The IRS, on the other hand, reduced his cost of goods sold and simply disallowed all other expenses.

The Court reduced or disallowed some expenses (it reduced his office in home, for example), but it allowed many others, including his cost of goods sold.

Here is the Court:

Petitioner asserts by his testimony that he had a cost of goods sold of $106,200. The nature of petitioner’s role in the drug market, together with his appearance and candor at trial, cause us to believe that he was honest, forthright, and candid in his reconstruction of the income and expenses from his illegal activities in the taxable year 1974.

The Edmonson decision revealed an unanticipated quirk in the tax Code. This did not go over well with Congress, which closed the Edmonson loophole by passing Code section 280E in 1982:

No deduction or credit shall be allowed for any amount paid or incurred during the taxable year in carrying on any trade or business if such trade or business (or the activities which comprise such trade or business) consists of trafficking in controlled substances (within the meaning of schedule I and II of the Controlled Substances Act) which is prohibited by Federal law or the law of any State in which such trade or business is conducted.

This Code section pretty much disallows all business deductions (marijuana is classified as a controlled substance), except for cost of goods sold. Cost of goods sold is not considered a deduction in the tax Code; rather it is a subtraction from gross receipts to arrive at gross income. Think about a business where you could not deduct (most or all) your salaries, rent, utilities, taxes, insurance and so on. That is the headwind a marijuana business faces.

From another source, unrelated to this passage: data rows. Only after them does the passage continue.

-- ==== Sys2Proof/Decode.lean ====
section
/-! DEFINITION. The command that a word of the table spells. The table gives no row any bits, so no word spells a command. -/

namespace Sys2Proof

/-- The command spelled by the low `nbits` bits of a word: none, since no row of the table has a bit pattern. -/
def decodeTableWord (_nbits _w : Nat) : Option Instr := none

end Sys2Proof
end

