-- ==== Sys2Proof/Machine/StInteg.lean ====
section
/-! DEFINITION. Types of the quality of service, the integrity checks, the tier registers and the update gate
(R169 to R199, R219 to R231, R381 to R398, R426 to R455). -/

namespace Sys2Proof.Machine

/-- The six shared resources of R382. -/
inductive Res where
  | eng | ta | permit | link | flash | merge
  deriving DecidableEq, Repr

/-- One pavilion's share of one scope (R382, R383): guarantee, limit, units used and borrowed. -/
structure Share where
  res : Res
  scope : Nat
  pv : Nat
  g : Nat
  l : Nat
  u : Nat
  b : Nat
  deriving DecidableEq, Repr

/-- Share registers and counts (R381 to R398). -/
structure Qos where
  weight : List W32
  weightEff : List W32
  flash : List W32
  flashEff : List W32
  merge : List W32
  mergeEff : List W32
  quota : List W32
  quotaEff : List W32
  cfgReject : Bool
  /-- The frame of the reset instant of a pavilion in reset (R390). -/
  inReset : List (Option Frame)
  /-- PV_USE: the three percentages of the last frame, and FLASH_QUOTA_HIT (R397). -/
  use : List (Nat × Nat × Nat)
  quotaHit : List Bool
  shares : List Share
  /-- Fetch visits made in the round in progress, per function (R386). -/
  visits : List Nat
  deriving DecidableEq, Repr

/-- The share registers after a node reset (R396). -/
def Qos.reset : Qos where
  weight := List.replicate 12 0x0064_0101#32
  weightEff := List.replicate 12 0x0064_0101#32
  flash := List.replicate 12 0#32
  flashEff := List.replicate 12 0#32
  merge := List.replicate 12 0#32
  mergeEff := List.replicate 12 0#32
  quota := List.replicate 12 0#32
  quotaEff := List.replicate 12 0#32
  cfgReject := false
  inReset := List.replicate 12 none
  use := List.replicate 12 (0, 0, 0)
  quotaHit := List.replicate 12 false
  shares := []
  visits := List.replicate 13 0

/-- A physical unit: search die, tensor array or match engine, number on the die. -/
structure PUnit where
  die : Nat
  ta : Bool
  phys : Nat
  deriving DecidableEq, Repr

/-- The counts of a unit in one temperature band (R436): checks, mismatches, ENGINE_SUSPECT posted since the last halving. -/
structure BandCnt where
  u : PUnit
  band : Nat
  checks : Nat
  mism : Nat
  posted : Bool
  deriving DecidableEq, Repr

/-- A replay capture (R443): the die that held it, the unit its mismatch names, the job's header (query sketches, lane masks, thresholds),
the two tiles around the divergence, the similarities that the majority gave for each tile, position and lane, and replays run and failed by
band and load bin. -/
structure Capture where
  die : Nat
  u : PUnit
  job : Nat
  head : Option Ckpt
  tiles : List (List Slot)
  sims : List (List (List Nat))
  /-- Band, loaded bin, runs, failures. -/
  counts : List (Nat × Bool × Nat × Nat)
  deriving DecidableEq, Repr

/-- An execution of a sampled job: unit, temperature band, values. -/
structure Run where
  u : PUnit
  band : Nat
  vals : JobVals
  deriving DecidableEq, Repr

/-- A job marked for shadowing (R429, R430): its queries, its tiles (positions in its batch) or candidates, the frame in which its primary
ended, and the executions so far. -/
structure Shadow where
  id : Nat
  quad : Nat
  scan : Bool
  prim : PUnit
  band : Nat
  qids : List Nat
  batch : Nat
  tiles : List Nat
  /-- The checkpoint header of a scan job (R96). -/
  head : Option Ckpt
  /-- Bytes of inputs that the primary's die holds for it in its query and re-rank area (R167, R430). -/
  bytes : Nat
  ended : Frame
  /-- Primary and shadow disagree: their runs, which wait for an arbitration (R432). -/
  runs : List Run
  deriving DecidableEq, Repr

/-- A BIST run (R451): the register word that started it, whether it has begun, its frames left, the spare lent. -/
structure BistRun where
  ctl : W32
  begun : Bool
  left : Nat
  spare : Option Nat
  frames : Nat
  deriving DecidableEq, Repr

/-- Why a logical unit is to be replaced (R447). -/
structure SwapReq where
  die : Nat
  ta : Bool
  logical : Nat
  cause : Nat
  deriving DecidableEq, Repr

/-- The integrity machinery (R426 to R455). -/
structure Integ where
  keeperCfg : W32
  keeperEff : W32
  shadowRate : W32
  shadowEff : W32
  suspectCfg : W32
  suspectEff : W32
  spareCfg : W32
  spareEff : W32
  cfgReject : Bool
  suspectSeen : Bool
  swapSeen : Bool
  noSpare : Bool
  shadowDrop : Bool
  primaryWrong : Bool
  sramUe : Bool
  /-- Bank filters disabled: stack and bank (R442); and those that failed their last test. -/
  banksOff : List (Nat × Nat)
  bankBad : List (Nat × Nat)
  keeperFail : Nat
  scrubProg : Nat
  scrubFix : Nat
  suspectSel : W32
  selEff : W32
  bistCtl : W32
  bistFail : Bool
  bistAbort : Bool
  bistReject : Bool
  bistMs : Nat
  bistSig : W32
  bistCov : Nat
  bist : Option BistRun
  counts : List BandCnt
  quarantine : List PUnit
  /-- Units whose last Keeper pattern failed (R441). -/
  keeperBad : List PUnit
  /-- Frame of the last Keeper slot of a logical unit: die, tensor array, number, frame (R438). -/
  keeperLast : List (Nat × Bool × Nat × Frame)
  /-- Keeper slots of the frame in progress: die, tensor array, number, slot (R438). -/
  keeperSlots : List (Nat × Bool × Nat × Nat)
  swaps : List SwapReq
  captures : List Capture
  shadows : List Shadow
  /-- Tiles with a tag mismatch to repair: pavilion, epoch, tile, frame seen (R445). -/
  repairs : List (Nat × Nat × Nat × Frame)
  deriving DecidableEq, Repr

/-- Integrity state after a node reset (R454). -/
def Integ.reset : Integ where
  keeperCfg := 0x0018_1003#32
  keeperEff := 0x0018_1003#32
  shadowRate := 0x0000_322A#32
  shadowEff := 0x0000_322A#32
  suspectCfg := 0x0003_0008#32
  suspectEff := 0x0003_0008#32
  spareCfg := 0x0000_9607#32
  spareEff := 0x0000_9607#32
  cfgReject := false
  suspectSeen := false
  swapSeen := false
  noSpare := false
  shadowDrop := false
  primaryWrong := false
  sramUe := false
  banksOff := []
  bankBad := []
  keeperFail := 0
  scrubProg := 0
  scrubFix := 0
  suspectSel := 0#32
  selEff := 0#32
  bistCtl := 0#32
  bistFail := false
  bistAbort := false
  bistReject := false
  bistMs := 0
  bistSig := 0#32
  bistCov := 0
  bist := none
  counts := []
  quarantine := []
  keeperBad := []
  keeperLast := []
  keeperSlots := []
  swaps := []
  captures := []
  shadows := []
  repairs := []

/-- Tier registers and node-wide memory state (R219 to R231). -/
structure Tier where
  cfg : W32
  cfgEff : W32
  cfgReject : Bool
  bar2Abort : Bool
  bar2Drop : Bool
  uncorrSeen : Bool
  fenceSeen : Bool
  tagMismatch : Bool
  migrPages : Nat
  migrLast : Nat
  /-- The frame in which every walled row had been read since the pass before (R225). -/
  scrubAt : Frame
  deriving DecidableEq, Repr

/-- The tier registers after a node reset (R229). -/
def Tier.reset : Tier := ⟨0x1804_0401#32, 0x1804_0401#32, false, false, false, false, false, false, 0, 0, 0⟩

/-- The update gate of the node (R169 to R199). -/
structure Upd where
  cfg : W32
  cfgEff : W32
  mergeCfg : W32
  mergeEff : W32
  cfgReject : Bool
  prepTimeout : Bool
  laggingSeen : Bool
  replicaSplit : Bool
  batches : List Batch
  staged : List Staged
  /-- Batches admitted into the frame in progress, for its frame mark: pavilion and BATCH_ID (R172). -/
  marks : List (Nat × Nat)
  /-- Elements named by a mark of the frame in progress that this node held already: pavilion, admitting node, BATCH_ID, EID (R178). -/
  kept : List (Nat × Nat × Nat × Nat)
  nextBatch : Nat
  deriving DecidableEq, Repr

/-- The update gate after a node reset (R198). -/
def Upd.reset : Upd := ⟨0x010A_01F4#32, 0x010A_01F4#32, 0x0400_0140#32, 0x0400_0140#32, false, false, false, false, [], [], [], [], 0⟩

end Sys2Proof.Machine
end

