/-- Write a slot into a plot's last tile, or into a new tile. R59 numbers tiles from 0 and does not say which number a new tile takes: the
lowest that may be used again (R183), else the next (DESIGN CHOICE, log 140). No tile has a number above 0xFFFF_FFFE. -/
def Store.addSlot (pv : Nat) (x : Store) (plot quad sketch : Nat) (r : Rec) : Store :=
  let spt := sptOf x.width
  let e := (x.plotEnt? plot).getD ⟨plot, quad, [], 0, 0⟩
  let new : Slot := ⟨sketch, some r, false⟩
  if e.tiles.isEmpty || e.lastFill == spt then
    let free := x.freeTiles.min?
    let n := free.getD x.nextTile
    let tag : Tag := ⟨plot, n, x.epoch, 0, widthCode x.width, pv⟩
    let t : Tile := ⟨n, tag, new :: List.replicate (spt - 1) Slot.pad⟩
    Store.setList { x with tiles := (x.tiles.filter (·.num != n)) ++ [t], freeTiles := x.freeTiles.filter (· != n),
                           nextTile := if free.isSome then x.nextTile else x.nextTile + 1 }
      { e with tiles := e.tiles ++ [n], lastFill := 1 }
  else
    let n := e.tiles.getLastD 0
    { x with tiles := mapIf (·.num == n) (fun t => { t with slots := modifyAt t.slots e.lastFill fun _ => new }) x.tiles
             dir := (x.dir.filter (·.plot != plot)) ++ [{ e with lastFill := e.lastFill + 1 }] }

/-- Rewrite a plot without its deleted slots (R183): its live slots in new tiles. The replaced tiles are told; their numbers are not yet free. -/
def Store.rewrite (pv : Nat) (x : Store) (plot : Nat) : Store × List Nat :=
  match x.plotEnt? plot with
  | none => (x, [])
  | some e =>
    let live := e.tiles.flatMap fun n => ((x.tile? n).map (·.slots)).getD [] |>.filterMap fun y =>
      if y.deleted then none else y.ent.map fun r => (y.sketch, r)
    let bare := { x with tiles := x.tiles.filter fun t => !e.tiles.contains t.num
                         dir := (x.dir.filter (·.plot != plot)) ++ [{ e with tiles := [], lastFill := 0 }] }
    (live.foldl (fun x y => x.addSlot pv plot e.quad y.1 y.2) bare, e.tiles)

/-! ## The index copy (R75, R185) -/

/-- The stores as the index copy holds them: no lean-to. -/
def Store.bare (x : Store) : Store := { x with parts := x.parts.map fun l => { l with ents := [], reserved := 0, freed := 0 } }

/-- The index copy of a pavilion as it stands, with the delete-index entries at or below a frame. -/
def Corpus.copyAt (c : Corpus) (m : Frame) : IndexCopy :=
  ⟨c.stores.map Store.bare, c.dels.filter fun d => decide (d.del ≤ m), c.cur, c.stg, c.ret, c.retC, c.locator, c.corpusCfg, c.vecBase, c.payBase, c.d0, c.resketchDone, m⟩

/-- Bundles, registers and the stores of an epoch change are recorded with the index copy at once (log 32). -/
def Corpus.record (c : Corpus) : Corpus :=
  if c.cur.isNone && c.stg.isNone && c.ret.isNone then { c with index := none }
  else
    let i := c.index.getD (c.copyAt c.ckpt)
    let keep (x : Store) : Store := if i.stores.any (·.epoch == x.epoch) then (i.stores.find? (·.epoch == x.epoch)).getD x.bare else x.bare
    let eps := (c.cur.toList ++ c.stg.toList ++ c.ret.toList).map (·.epoch)
    { c with index := some { i with
        stores := (c.stores.filter fun x => eps.contains x.epoch).map keep
        cur := c.cur, stg := c.stg, ret := c.ret, retC := c.retC, corpusCfg := c.corpusCfg, vecBase := c.vecBase, payBase := c.payBase, d0 := c.d0, resketchDone := c.resketchDone } }
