-- ==== Sys2Proof/Machine/Search.lean ====
section
/-! DEFINITION. Searches: validation, admission, encoding, routing, and the queries that owners serve for other nodes
(R31, R168, R176, R186, R195 to R197, R303 to R308, R336, R363 to R371). -/

namespace Sys2Proof.Machine

/-! ## Queries -/

/-- Change the scan state. -/
def modScan (g : Scan → Scan) (s : State) : State := { s with scan := g s.scan }
/-- A query by number. -/
def State.query? (s : State) (id : Nat) : Option Query := s.scan.queries.find? (·.id == id)
/-- Change a query. -/
def modQuery (id : Nat) (g : Query → Query) (s : State) : State :=
  modScan (fun x => { x with queries := mapIf (·.id == id) g x.queries }) s
/-- Remove a query and all that belongs to it. -/
def dropQuery (id : Nat) (s : State) : State :=
  modScan (fun x => { x with
    queries := x.queries.filter (·.id != id), hits := x.hits.filter (·.qid != id),
    lanes := x.lanes.filter (·.qid != id), tree := x.tree.filter (·.qid != id) }) s

/-- The snapshot that visibility is tested at (R195). -/
def Query.visAt (q : Query) : Frame := if q.provisional then q.fCkpt + 1 else q.snapshot

/-- A pavilion's visible frame (R175): the settled frame plus 1; for an owner that is provisional, F_ckpt + 1 (R197). -/
def State.visF (s : State) (p : Nat) : Frame :=
  let c := s.corpus p
  match c.rstate with
  | .confirmed => c.settledF + 1
  | .provisional => c.fCkpt + 1
  | .loading => 0

/-- The visible frame has reached the query's snapshot (R176, R195). -/
def Query.seen (s : State) (q : Query) : Bool := q.provisional || decide (q.snapshot ≤ s.visF q.pv)
/-- The query names a plot whose state this node is still pulling: it is held (R369). -/
def Query.pulling (s : State) (q : Query) : Bool := !q.provisional && s.comp.pulls.any fun x => x.1 == q.pv && q.plots.contains x.2.1
/-- The query may join a batch now: one that names an epoch which is still staged here waits for the switch (R176, R192). -/
def Query.ready (s : State) (q : Query) : Bool :=
  q.seen s && ((s.corpus q.pv).stg.map (·.epoch)) != some q.epoch && !q.pulling s

/-- A query before anything is known of it. -/
def Query.new (id work idx pv : Nat) (q : QRec) (prov : Bool) (epoch : Nat) (now : Frame) (st : QStage) : Query where
  id := id
  work := work
  idx := idx
  pv := pv
  origin := none
  q := q
  prov := prov
  epoch := epoch
  snapshot := 0
  admSeq := 0
  arrived := now
  stage := st
  code := ⟨[], 0, [], [], []⟩
  sketch := 0
  vector := []
  order := []
  plots := []
  toJoin := []
  toScan := []
  thr := q.t0
  hist := []
  tieDrops := 0
  l2 := []
  cands := []
  formedAt := 0
  gatherAt := 0
  fetchWait := 0
  widenEn := false
  widenLeft := q.widen
  rounds := 0
  top := []
  tieOut := 0
  nLost := 0
  parts := []
  awaitNodes := []
  fanRound := 0
  fanReroute := 0
  bad := []
  provisional := false
  fCkpt := 0
  vis := none
  deduped := false
  shadowed := false
  kth := 0
  fin := .ok
  finFlags := 0

/-! ## Validation (R137, R168, R297, R304, R305) -/

/-- The context of a query record. -/
def qctx (b : Bundle) (c : Corpus) : QCtx :=
  ⟨b.dim, b.plots, b.width, b.scorer.isSome, b.encoder.map fun p => (p.inCols, p.inDtype), fld c.corpusCfg 13 8⟩

/-- One encoder input value (R160, R162). -/
def encValue (dt v : Nat) : F32 :=
  if dt = 0 then BitVec.ofNat 32 v else if dt = 1 then BitVec.ofNat 32 (v * 65536)
  else if dt = 2 then F32.ofInt (signed 8 v) else F32.ofInt (signed 32 v)

/-- The encoder run on the record's input: the query vector, and indices out of range (R168). -/
def encode (p : Program) (dim : Nat) (bs : List Byte) : List F32 × Nat :=
  let n := encBytes p.inDtype
  let raw := (List.range p.inCols).map fun i => field bs (i * n) n
  let r := runProgram p (fun _ => [raw.map (encValue p.inDtype)]) (fun _ => raw) 1
  ((List.range dim).map fun i => (r.1.getD 0 []).getD i F32.zero, r.2)
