/-- Run a job over its next tiles; a job that was drawn is marked as it ends (R429, R430), and one that has tiles left at the end of the
slot leaves its checkpoint (R96). -/
def runJob (j : Job) (n : Nat) (s : State) : State :=
  match s.sbatch? j.batch with
  | none => s
  | some b =>
    let now := j.tiles.take (min n (slotTiles (s.workCycles j.die) j.width))
    let s := now.foldl (fun s i =>
      let grp := match b.tiles[i]? with | some t => j.lanes.filter t.qids.contains | none => []
      let fill := match b.tiles[i]? with | some t => t.filled | none => 0
      count (some j.pv) 1 1 (fill * grp.length) (pushHits (tileHits s b i j.die grp) s)) s
    let j' := { j with tiles := j.tiles.drop now.length, ran := j.ran ++ now }
    let j' := { j' with saved := if j'.tiles.isEmpty then none else some (s.ckptOf b j') }
    let s := modSBatch j.batch (fun b => { b with jobs := mapIf (· == j) (fun _ => j') b.jobs }) s
    if j'.tiles.isEmpty && j.mark && !now.isEmpty then
      addShadow j.die true (s.physOf j.die false j.eng) j.lanes j.batch j'.ran (some (s.ckptOf b j)) 0 s
    else s

/-- Grant one engine's slot and run its job (R383, R439). -/
def engineSlot (inp : SlotIn) (s : State) (x : Nat × Nat) : State :=
  if !s.slotOpen x.1 false x.2 then s
  else
    let js := s.jobsOf x.1 x.2
    let cands := (dedupKeep (js.map (·.pv))).map fun p => (p, ((js.filter (·.pv == p)).map (·.batch)).min?.getD 0)
    match s.qos.pick .eng x.1 cands with
    | none => s
    | some (p, bor) =>
      match js.find? (·.pv == p) with
      | none => s
      | some j =>
        let n := ((inp.prog.find? fun y => y.1 == x.1 && y.2.1 == x.2).map (·.2.2)).getD 0
        runJob j n (modScan (fun y => { y with engUse := y.engUse ++ [x] }) (modQos (fun q => q.charge .eng x.1 p 1 bor) s))

/-- Every engine of the node that can be reached. -/
def State.engines (s : State) : List (Nat × Nat) :=
  ((List.range 24).filter s.connUp).flatMap fun d => (s.dies.getD d Die.reset).engs.map fun e => (d, e)

/-- The threshold broadcast of a slot boundary (R103). -/
def broadcast (s : State) : State :=
  let busy (q : Query) : Bool := q.q.rising && q.stage == .scanning && s.scan.batches.any fun b => b.view.isSome && b.qids.contains q.id
  let up (q : Query) : Query := { q with thr := newThreshold q.hist (s.qWidth q) q.q.c q.thr }
  modScan (fun x => { x with queries := mapIf busy up x.queries }) s

/-! ## Claims and steals (R99, R105) -/

/-- TILE_CLAIM: the die path takes the tile at the tail of a bank queue. A bank queue may hold the tiles of several batches, and R99 does
not say whose tail a claim takes: any one batch's (DESIGN CHOICE, log 137). -/
def doClaim (batch i die : Nat) (s : State) : State :=
  match s.sbatch? batch with
  | none => s
  | some b => match b.tiles[i]? with
    | none => s
    | some t =>
      let queue := (b.tiles.zipIdx.filter fun x => x.1.inBank && x.1.stk == t.stk && x.1.bank == t.bank && !b.tileDone x.2).map (·.2)
      let empty := !(s.scan.batches.any fun c => c.jobs.any fun j => j.tiles.any fun k => match c.tiles[k]? with
        | some y => y.stk == t.stk | none => false)
      if s.live && b.view.isSome && bit b.cfg 2 && (s.quadDies b.quad).contains die && t.inBank && t.passes == 0 && !t.done &&
          queue.getLast? == some i && empty then
        let gs := b.groups
        let js := gs.zipIdx.filterMap fun (g, gi) =>
          let lanes := g.2.filter fun q => match s.query? q with | some y => y.pv == t.pv | none => false
          match groupEngs (s.dies.getD die Die.reset) gs.length gi with
          | e :: _ => if g.1 = t.width ∧ !lanes.isEmpty then some (⟨batch, die, e, t.pv, g.1, lanes, [i], [], false, none⟩ : Job) else none
          | [] => none
        let (js, s) := markJobs js s
        count (some t.pv) 1 2 1 (modSBatch batch (fun b =>
          { b.modTile i (fun t => { t with inBank := false }) with jobs := b.jobs ++ js }) s)
      else s

/-- The engine has the most remaining tiles among those allowed, and at least STEAL_MIN. -/
def stealOk (rem : Nat × Nat → Nat) (all : List (Nat × Nat)) (least : Nat) (v : Nat × Nat) : Bool :=
  decide (least ≤ rem v) && all.all fun x => decide (rem x ≤ rem v)

/-- STEAL: an engine without work takes half of the victim's range (R105). -/
def doSteal (die e vdie ve : Nat) (s : State) : State :=
  let rem (x : Nat × Nat) : Nat := maxNat ((s.jobsOf x.1 x.2).map fun j => j.tiles.length)
  let engs := s.engines
  match leastBy (fun a c => decide (c.tiles.length < a.tiles.length)) (s.jobsOf vdie ve) with
  | none => s
  | some j =>
    match s.sbatch? j.batch with
    | none => s
    | some b =>
      let least := fld b.cfg 15 8
      let own := engs.filter fun x => x.1 == die
      let found := own.any fun x => decide (least ≤ rem x)
      let ok := if vdie = die then bit b.cfg 0 && stealOk rem own least (vdie, ve)
        else bit b.cfg 0 && bit b.cfg 1 && !found && vdie / 6 == die / 6 &&
          stealOk rem (engs.filter fun x => x.1 != die && x.1 / 6 == die / 6) least (vdie, ve)
      if s.live && engs.contains (die, e) && (s.jobsOf die e).isEmpty && ok && s.slotOpen die false e then
        let n := j.tiles.length / 2
        let keep := j.tiles.take (j.tiles.length - n)
        let (m, s) := drawMark s
        let new : Job := { j with die := die, eng := e, tiles := j.tiles.drop (j.tiles.length - n), ran := [], mark := m, saved := none }
        let s := modSBatch j.batch (fun b => { b with jobs := mapIf (· == j) (fun j => { j with tiles := keep }) b.jobs ++ [new] }) s
        count (some j.pv) 1 3 1 (modScan (fun x => { x with steals := x.steals + 1 }) s)
      else s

Meanwhile, things around us have changed greatly since 1982. Marijuana is legal in 21 states, and medical marijuana is legal in almost twice that number. Colorado by itself has collected over $2 billion in taxes since legalizing marijuana. There are publicly traded companies in the marijuana industry. There are even ETFs should you want to invest in this sector.

And that is how we have business activity that may be legal under state law but is illegal under federal law. The federal tax Code taps into federal law – that is, the Controlled Substances Act – and that tap activates Section 280E and its harsh tax result. 

Our case this time was Edmonson v Commissioner, T.C. Memo 1981-623.